» EXERCISE INSTRUCTIONS:
Retype each line below without a single alteration.

• • • • • • •

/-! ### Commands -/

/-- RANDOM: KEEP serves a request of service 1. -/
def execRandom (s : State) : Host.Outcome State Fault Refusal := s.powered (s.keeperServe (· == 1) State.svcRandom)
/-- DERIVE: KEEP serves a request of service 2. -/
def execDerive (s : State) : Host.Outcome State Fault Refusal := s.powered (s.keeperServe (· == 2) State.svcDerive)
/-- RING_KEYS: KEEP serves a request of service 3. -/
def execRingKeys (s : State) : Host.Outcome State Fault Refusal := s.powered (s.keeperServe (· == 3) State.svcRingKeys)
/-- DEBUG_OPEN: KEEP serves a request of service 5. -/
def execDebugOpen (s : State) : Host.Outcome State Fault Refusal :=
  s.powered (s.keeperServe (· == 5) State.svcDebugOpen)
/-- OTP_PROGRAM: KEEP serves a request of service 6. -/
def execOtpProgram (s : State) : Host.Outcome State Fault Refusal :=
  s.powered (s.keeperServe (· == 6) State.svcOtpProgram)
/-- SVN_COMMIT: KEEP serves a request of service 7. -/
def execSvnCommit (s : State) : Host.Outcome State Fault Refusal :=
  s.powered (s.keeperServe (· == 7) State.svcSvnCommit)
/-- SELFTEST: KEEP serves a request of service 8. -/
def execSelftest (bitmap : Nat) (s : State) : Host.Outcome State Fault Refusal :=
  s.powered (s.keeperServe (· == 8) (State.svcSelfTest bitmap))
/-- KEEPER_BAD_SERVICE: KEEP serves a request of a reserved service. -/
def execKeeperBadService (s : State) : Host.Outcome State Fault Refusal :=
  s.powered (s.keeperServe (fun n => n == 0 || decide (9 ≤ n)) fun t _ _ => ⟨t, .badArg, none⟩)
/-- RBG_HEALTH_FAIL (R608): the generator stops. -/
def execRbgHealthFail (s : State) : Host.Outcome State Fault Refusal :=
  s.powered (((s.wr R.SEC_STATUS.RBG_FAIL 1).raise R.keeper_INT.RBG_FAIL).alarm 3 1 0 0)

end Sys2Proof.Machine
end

• • • • • • •

» SOLUTION TO THE EXERCISE:
/-! ### Commands -/

/-- RANDOM: KEEP serves a request of service 1. -/
def execRandom (s : State) : Host.Outcome State Fault Refusal := s.powered (s.keeperServe (· == 1) State.svcRandom)
/-- DERIVE: KEEP serves a request of service 2. -/
def execDerive (s : State) : Host.Outcome State Fault Refusal := s.powered (s.keeperServe (· == 2) State.svcDerive)
/-- RING_KEYS: KEEP serves a request of service 3. -/
def execRingKeys (s : State) : Host.Outcome State Fault Refusal := s.powered (s.keeperServe (· == 3) State.svcRingKeys)
/-- DEBUG_OPEN: KEEP serves a request of service 5. -/
def execDebugOpen (s : State) : Host.Outcome State Fault Refusal :=
  s.powered (s.keeperServe (· == 5) State.svcDebugOpen)
/-- OTP_PROGRAM: KEEP serves a request of service 6. -/
def execOtpProgram (s : State) : Host.Outcome State Fault Refusal :=
  s.powered (s.keeperServe (· == 6) State.svcOtpProgram)
/-- SVN_COMMIT: KEEP serves a request of service 7. -/
def execSvnCommit (s : State) : Host.Outcome State Fault Refusal :=
  s.powered (s.keeperServe (· == 7) State.svcSvnCommit)
/-- SELFTEST: KEEP serves a request of service 8. -/
def execSelftest (bitmap : Nat) (s : State) : Host.Outcome State Fault Refusal :=
  s.powered (s.keeperServe (· == 8) (State.svcSelfTest bitmap))
/-- KEEPER_BAD_SERVICE: KEEP serves a request of a reserved service. -/
def execKeeperBadService (s : State) : Host.Outcome State Fault Refusal :=
  s.powered (s.keeperServe (fun n => n == 0 || decide (9 ≤ n)) fun t _ _ => ⟨t, .badArg, none⟩)
/-- RBG_HEALTH_FAIL (R608): the generator stops. -/
def execRbgHealthFail (s : State) : Host.Outcome State Fault Refusal :=
  s.powered (((s.wr R.SEC_STATUS.RBG_FAIL 1).raise R.keeper_INT.RBG_FAIL).alarm 3 1 0 0)

end Sys2Proof.Machine
end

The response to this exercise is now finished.